====== GIVEN DATA ======

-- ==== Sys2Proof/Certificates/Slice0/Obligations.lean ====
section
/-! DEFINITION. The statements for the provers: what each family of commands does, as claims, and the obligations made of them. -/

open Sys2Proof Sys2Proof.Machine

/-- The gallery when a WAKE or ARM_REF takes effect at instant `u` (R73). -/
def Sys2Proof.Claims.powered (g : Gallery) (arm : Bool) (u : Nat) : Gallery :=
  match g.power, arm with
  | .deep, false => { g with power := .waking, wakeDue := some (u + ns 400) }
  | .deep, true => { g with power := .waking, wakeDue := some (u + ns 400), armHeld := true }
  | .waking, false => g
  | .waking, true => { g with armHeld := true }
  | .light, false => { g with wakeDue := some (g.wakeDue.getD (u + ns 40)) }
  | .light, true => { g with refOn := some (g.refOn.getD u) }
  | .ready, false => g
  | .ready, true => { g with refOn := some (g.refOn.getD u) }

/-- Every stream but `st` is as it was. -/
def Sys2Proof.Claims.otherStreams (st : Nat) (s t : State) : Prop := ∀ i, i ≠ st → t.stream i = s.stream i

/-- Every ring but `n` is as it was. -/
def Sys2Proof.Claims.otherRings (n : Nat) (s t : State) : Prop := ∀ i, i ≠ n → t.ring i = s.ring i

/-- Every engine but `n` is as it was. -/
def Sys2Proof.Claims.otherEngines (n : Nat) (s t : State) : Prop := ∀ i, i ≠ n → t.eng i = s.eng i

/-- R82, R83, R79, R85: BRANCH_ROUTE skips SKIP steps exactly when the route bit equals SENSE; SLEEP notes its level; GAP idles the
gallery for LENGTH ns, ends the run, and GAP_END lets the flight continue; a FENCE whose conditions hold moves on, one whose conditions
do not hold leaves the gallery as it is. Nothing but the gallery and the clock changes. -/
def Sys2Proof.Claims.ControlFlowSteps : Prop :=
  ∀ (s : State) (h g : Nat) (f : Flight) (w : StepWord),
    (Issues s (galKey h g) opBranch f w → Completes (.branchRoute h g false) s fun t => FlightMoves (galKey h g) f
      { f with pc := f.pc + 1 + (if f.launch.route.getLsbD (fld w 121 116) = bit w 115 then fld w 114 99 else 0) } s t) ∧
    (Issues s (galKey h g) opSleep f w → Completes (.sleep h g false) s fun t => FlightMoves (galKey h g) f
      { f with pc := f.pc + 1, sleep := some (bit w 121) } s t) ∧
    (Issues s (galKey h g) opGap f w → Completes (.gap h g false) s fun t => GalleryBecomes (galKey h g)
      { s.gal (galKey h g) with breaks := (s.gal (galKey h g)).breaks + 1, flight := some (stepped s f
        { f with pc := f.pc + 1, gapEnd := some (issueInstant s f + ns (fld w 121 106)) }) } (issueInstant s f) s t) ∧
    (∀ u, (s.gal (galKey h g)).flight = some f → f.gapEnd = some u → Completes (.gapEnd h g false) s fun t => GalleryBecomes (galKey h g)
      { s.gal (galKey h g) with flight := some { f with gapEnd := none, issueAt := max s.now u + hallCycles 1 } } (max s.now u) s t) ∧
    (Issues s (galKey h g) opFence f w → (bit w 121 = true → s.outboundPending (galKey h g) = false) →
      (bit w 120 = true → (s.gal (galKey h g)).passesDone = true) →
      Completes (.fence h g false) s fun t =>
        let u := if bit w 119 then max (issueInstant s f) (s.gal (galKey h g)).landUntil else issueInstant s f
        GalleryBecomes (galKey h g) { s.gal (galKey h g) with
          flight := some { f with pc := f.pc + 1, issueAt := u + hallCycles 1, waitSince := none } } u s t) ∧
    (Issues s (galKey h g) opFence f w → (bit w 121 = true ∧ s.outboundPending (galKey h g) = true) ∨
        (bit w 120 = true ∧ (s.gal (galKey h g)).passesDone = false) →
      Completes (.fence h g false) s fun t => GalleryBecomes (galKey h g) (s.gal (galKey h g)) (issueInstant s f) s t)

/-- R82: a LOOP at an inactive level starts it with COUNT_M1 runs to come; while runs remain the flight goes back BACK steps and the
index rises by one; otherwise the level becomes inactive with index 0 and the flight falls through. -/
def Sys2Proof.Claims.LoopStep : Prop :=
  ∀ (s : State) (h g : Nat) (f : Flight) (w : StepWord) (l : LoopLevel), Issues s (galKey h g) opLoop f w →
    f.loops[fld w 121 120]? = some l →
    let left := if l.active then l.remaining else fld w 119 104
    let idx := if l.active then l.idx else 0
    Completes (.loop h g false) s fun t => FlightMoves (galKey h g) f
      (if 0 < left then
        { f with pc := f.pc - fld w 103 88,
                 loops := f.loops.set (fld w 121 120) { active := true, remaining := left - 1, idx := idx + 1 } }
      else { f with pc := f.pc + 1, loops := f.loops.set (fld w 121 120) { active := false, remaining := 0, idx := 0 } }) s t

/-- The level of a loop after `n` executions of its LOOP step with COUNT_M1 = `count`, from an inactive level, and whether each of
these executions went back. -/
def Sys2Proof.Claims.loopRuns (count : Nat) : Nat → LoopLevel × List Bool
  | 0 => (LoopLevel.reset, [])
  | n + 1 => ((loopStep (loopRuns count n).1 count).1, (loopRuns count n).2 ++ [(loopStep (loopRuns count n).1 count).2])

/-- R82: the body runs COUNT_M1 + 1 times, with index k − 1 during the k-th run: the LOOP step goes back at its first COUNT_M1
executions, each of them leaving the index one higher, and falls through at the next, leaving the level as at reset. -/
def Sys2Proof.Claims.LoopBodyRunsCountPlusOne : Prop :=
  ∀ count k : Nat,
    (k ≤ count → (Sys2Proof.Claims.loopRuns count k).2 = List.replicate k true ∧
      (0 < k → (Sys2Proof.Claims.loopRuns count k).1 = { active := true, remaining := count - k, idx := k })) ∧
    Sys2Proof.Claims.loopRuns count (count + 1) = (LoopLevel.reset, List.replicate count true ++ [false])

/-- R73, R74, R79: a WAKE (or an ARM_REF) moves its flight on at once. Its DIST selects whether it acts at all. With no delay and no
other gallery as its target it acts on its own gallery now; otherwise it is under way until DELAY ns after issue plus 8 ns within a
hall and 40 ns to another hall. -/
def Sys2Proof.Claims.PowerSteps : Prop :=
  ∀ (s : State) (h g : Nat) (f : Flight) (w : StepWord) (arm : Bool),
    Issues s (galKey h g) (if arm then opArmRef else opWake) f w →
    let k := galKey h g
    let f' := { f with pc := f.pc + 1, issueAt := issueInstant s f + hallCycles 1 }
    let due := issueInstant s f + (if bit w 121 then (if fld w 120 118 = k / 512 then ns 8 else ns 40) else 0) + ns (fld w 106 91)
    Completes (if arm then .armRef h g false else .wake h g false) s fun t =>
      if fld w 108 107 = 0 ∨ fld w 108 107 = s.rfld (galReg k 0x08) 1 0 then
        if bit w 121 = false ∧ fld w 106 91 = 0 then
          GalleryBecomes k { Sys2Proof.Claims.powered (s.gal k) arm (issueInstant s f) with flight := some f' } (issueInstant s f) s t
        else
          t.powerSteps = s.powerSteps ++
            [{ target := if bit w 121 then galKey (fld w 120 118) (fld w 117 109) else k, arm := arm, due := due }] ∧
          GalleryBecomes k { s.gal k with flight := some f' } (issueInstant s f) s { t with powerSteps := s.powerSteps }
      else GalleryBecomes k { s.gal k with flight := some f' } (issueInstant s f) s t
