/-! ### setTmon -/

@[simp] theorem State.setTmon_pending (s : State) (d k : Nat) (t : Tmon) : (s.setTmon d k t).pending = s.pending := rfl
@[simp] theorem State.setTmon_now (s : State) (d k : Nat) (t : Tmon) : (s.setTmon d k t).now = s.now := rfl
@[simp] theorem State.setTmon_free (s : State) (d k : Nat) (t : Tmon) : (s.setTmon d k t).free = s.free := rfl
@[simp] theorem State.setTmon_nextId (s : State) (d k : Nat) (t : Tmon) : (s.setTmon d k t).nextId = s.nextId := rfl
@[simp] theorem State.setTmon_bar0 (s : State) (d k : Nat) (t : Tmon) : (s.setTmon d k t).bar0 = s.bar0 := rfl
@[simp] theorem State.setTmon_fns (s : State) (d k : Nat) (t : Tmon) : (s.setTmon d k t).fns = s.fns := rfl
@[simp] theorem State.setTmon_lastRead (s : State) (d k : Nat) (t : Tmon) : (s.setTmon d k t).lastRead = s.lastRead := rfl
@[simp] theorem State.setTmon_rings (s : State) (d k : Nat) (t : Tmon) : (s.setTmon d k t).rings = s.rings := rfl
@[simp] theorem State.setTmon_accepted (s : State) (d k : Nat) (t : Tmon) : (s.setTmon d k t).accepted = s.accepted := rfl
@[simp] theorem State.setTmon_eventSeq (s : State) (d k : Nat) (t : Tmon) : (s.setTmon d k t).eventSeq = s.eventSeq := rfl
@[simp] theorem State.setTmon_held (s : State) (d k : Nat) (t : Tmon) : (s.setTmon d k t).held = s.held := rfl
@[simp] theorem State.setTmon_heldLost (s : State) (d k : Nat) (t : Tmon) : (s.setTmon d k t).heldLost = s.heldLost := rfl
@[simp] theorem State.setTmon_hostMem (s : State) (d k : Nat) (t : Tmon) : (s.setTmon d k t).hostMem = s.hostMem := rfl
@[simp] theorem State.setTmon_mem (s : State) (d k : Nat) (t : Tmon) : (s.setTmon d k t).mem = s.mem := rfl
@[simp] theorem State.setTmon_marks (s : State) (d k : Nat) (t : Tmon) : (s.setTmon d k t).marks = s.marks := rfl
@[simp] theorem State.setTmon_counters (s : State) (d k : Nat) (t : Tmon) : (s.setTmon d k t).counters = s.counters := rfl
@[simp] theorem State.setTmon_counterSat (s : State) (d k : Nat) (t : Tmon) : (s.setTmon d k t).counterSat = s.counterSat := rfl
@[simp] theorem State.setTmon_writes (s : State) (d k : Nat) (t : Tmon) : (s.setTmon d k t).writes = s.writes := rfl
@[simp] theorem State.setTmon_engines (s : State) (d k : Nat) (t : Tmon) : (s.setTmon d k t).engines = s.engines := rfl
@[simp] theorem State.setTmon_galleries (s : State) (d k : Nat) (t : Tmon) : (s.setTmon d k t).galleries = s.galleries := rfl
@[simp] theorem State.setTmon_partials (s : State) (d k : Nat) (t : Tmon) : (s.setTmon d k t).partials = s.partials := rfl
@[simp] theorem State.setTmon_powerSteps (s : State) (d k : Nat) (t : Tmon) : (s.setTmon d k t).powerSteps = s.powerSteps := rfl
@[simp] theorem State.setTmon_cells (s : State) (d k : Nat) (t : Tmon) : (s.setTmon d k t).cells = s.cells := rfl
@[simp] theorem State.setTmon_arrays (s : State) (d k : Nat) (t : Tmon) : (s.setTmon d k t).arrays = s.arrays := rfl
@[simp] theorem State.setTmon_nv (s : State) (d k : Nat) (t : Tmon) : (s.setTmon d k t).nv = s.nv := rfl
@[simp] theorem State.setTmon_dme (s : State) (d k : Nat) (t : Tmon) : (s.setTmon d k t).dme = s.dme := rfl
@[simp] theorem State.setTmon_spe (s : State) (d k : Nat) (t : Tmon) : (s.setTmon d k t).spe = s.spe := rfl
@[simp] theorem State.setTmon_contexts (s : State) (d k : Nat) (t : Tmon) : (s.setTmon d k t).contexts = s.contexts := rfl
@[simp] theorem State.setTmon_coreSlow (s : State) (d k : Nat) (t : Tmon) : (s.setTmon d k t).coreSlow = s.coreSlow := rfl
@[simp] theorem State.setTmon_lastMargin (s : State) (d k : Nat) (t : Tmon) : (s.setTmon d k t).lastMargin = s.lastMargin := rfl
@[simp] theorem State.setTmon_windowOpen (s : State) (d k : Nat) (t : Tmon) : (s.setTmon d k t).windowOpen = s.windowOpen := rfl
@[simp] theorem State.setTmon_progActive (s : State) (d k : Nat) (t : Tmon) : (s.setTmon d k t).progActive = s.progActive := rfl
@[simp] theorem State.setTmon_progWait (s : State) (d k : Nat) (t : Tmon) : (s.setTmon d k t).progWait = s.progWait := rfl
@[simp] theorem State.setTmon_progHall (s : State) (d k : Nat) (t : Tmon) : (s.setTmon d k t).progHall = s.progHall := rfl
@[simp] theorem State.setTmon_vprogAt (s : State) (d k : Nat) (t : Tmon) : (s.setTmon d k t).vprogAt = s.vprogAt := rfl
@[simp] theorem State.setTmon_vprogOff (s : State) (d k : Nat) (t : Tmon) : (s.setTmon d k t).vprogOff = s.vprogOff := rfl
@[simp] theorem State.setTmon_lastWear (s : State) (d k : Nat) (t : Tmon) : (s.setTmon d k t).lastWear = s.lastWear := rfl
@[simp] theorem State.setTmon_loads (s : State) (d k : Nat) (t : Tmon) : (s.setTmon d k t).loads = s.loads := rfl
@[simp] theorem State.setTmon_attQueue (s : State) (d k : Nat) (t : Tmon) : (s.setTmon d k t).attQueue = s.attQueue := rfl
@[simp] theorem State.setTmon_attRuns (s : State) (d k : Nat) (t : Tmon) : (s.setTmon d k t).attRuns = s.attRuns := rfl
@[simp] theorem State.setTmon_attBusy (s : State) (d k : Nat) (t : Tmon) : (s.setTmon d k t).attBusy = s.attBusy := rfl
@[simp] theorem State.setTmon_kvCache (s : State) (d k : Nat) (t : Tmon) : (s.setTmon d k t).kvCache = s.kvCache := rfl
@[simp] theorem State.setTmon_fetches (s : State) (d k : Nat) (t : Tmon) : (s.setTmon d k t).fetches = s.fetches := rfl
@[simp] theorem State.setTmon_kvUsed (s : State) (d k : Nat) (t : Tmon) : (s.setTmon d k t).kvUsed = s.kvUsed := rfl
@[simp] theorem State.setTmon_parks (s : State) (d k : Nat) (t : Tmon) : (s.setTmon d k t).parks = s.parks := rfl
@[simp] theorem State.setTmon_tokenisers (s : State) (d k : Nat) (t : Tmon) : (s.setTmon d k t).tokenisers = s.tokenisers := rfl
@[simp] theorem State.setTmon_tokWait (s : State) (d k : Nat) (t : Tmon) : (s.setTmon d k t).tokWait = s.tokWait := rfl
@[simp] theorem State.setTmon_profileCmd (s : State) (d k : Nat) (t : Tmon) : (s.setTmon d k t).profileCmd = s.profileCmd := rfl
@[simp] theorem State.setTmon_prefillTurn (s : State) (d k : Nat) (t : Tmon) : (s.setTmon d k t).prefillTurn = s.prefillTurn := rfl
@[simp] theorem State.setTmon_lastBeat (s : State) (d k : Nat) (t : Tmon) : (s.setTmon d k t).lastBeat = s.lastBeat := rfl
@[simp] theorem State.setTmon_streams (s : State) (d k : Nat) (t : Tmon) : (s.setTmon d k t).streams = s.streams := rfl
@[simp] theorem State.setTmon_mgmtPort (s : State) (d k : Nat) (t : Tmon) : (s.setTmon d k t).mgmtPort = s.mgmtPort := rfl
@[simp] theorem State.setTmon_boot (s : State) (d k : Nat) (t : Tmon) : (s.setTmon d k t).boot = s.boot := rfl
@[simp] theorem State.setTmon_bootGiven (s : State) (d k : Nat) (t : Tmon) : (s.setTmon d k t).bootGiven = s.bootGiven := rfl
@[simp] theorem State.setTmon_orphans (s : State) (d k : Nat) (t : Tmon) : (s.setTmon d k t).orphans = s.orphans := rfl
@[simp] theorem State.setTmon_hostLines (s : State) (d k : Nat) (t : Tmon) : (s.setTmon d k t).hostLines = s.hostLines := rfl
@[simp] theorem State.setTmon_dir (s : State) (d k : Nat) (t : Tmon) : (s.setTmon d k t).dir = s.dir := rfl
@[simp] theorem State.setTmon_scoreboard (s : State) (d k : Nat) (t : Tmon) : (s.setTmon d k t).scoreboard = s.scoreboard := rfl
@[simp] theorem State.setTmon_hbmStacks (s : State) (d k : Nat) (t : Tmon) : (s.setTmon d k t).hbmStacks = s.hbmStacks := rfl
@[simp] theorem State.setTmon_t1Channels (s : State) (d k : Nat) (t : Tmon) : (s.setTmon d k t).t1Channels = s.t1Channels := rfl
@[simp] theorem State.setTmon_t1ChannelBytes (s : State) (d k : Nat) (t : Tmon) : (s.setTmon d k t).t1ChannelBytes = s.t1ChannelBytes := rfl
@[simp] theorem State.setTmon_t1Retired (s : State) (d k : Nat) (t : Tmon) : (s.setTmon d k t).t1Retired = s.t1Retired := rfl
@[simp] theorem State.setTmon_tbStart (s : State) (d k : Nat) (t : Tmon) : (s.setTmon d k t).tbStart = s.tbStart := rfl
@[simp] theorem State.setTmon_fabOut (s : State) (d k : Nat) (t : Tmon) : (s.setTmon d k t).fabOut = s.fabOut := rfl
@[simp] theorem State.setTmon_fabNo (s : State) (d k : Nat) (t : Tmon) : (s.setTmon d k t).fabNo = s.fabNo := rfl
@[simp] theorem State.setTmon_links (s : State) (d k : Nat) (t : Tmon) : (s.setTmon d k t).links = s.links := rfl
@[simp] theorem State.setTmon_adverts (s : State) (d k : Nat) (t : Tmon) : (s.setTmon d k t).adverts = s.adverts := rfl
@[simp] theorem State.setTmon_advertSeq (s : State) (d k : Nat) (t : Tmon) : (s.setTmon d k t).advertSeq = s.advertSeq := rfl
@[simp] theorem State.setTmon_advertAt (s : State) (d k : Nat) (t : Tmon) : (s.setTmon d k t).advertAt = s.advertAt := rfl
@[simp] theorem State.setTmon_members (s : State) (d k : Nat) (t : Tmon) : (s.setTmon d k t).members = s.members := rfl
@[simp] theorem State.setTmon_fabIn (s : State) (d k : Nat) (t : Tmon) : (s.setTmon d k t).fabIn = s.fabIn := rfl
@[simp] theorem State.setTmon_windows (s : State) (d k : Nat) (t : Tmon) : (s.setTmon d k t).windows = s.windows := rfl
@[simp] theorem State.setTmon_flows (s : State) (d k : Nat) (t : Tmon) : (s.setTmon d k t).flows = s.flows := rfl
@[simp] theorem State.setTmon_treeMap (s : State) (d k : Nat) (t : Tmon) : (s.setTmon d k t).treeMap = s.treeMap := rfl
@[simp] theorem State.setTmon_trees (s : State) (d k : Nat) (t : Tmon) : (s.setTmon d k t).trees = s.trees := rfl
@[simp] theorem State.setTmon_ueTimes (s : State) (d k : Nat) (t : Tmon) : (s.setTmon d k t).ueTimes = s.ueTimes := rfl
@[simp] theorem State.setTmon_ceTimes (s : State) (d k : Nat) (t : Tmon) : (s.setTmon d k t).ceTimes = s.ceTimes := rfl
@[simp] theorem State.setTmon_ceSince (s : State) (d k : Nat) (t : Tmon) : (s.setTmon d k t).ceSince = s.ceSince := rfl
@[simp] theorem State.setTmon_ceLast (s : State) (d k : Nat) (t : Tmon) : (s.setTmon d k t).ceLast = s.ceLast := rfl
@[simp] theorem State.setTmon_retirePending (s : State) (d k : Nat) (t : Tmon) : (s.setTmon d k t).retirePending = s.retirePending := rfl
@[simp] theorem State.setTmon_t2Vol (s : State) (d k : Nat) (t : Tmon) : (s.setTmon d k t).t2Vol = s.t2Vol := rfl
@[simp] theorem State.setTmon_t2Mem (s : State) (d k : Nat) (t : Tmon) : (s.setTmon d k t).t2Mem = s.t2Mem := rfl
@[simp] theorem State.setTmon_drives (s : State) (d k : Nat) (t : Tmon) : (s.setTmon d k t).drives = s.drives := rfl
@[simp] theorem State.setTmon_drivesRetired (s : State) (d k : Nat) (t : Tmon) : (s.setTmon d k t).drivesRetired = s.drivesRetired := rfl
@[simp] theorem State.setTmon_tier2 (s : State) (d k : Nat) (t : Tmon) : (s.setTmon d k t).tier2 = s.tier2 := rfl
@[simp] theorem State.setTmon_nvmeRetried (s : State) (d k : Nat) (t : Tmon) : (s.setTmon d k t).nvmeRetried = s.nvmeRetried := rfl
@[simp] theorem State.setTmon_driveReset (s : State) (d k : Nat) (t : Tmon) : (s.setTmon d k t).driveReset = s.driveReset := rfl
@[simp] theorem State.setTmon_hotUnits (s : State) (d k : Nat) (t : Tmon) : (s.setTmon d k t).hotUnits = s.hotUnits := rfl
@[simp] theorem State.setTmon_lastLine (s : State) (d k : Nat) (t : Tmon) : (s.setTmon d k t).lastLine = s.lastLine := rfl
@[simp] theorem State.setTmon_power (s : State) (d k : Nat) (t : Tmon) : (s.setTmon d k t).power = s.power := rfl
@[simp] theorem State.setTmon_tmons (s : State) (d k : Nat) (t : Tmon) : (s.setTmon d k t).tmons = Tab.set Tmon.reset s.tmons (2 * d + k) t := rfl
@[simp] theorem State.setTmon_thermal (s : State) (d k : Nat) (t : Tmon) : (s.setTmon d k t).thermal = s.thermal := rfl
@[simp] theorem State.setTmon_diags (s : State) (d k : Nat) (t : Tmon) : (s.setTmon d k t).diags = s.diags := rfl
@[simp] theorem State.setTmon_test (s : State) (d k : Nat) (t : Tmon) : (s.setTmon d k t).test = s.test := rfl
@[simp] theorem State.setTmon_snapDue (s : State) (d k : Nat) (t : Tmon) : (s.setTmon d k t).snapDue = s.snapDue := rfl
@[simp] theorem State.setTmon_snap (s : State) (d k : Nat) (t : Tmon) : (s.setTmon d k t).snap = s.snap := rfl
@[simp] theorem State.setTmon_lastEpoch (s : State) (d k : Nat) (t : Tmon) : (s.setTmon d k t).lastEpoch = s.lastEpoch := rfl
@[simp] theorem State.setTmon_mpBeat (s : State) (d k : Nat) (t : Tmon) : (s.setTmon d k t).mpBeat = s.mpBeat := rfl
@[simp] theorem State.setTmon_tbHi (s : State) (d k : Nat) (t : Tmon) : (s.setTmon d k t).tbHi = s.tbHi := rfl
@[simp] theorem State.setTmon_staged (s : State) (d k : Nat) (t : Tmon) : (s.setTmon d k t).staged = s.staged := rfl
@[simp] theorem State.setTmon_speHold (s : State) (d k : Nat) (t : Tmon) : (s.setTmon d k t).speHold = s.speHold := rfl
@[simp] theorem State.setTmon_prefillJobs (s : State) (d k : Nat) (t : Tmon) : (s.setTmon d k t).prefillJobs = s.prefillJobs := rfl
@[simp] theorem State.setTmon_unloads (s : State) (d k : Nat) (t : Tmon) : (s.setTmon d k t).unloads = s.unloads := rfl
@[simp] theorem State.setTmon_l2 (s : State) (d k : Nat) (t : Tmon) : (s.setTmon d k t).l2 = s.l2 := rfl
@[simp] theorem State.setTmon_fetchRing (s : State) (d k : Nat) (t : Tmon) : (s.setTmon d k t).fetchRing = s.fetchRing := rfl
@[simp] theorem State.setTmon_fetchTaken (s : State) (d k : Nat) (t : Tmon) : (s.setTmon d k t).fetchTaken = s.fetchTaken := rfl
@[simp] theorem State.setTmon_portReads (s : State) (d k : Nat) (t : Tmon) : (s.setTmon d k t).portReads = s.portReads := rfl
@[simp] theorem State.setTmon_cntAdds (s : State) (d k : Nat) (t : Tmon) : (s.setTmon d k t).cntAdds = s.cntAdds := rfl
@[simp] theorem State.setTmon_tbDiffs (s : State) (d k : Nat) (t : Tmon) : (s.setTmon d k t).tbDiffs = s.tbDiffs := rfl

======

WORK INSTRUCTIONS
Take each line above that contains "acts" and copy it out.

SOLUTION TO THE PROBLEM
/-- R73, R74, R79: a WAKE (or an ARM_REF) moves its flight on at once. Its DIST selects whether it acts at all. With no delay and no
other gallery as its target it acts on its own gallery now; otherwise it is under way until DELAY ns after issue plus 8 ns within a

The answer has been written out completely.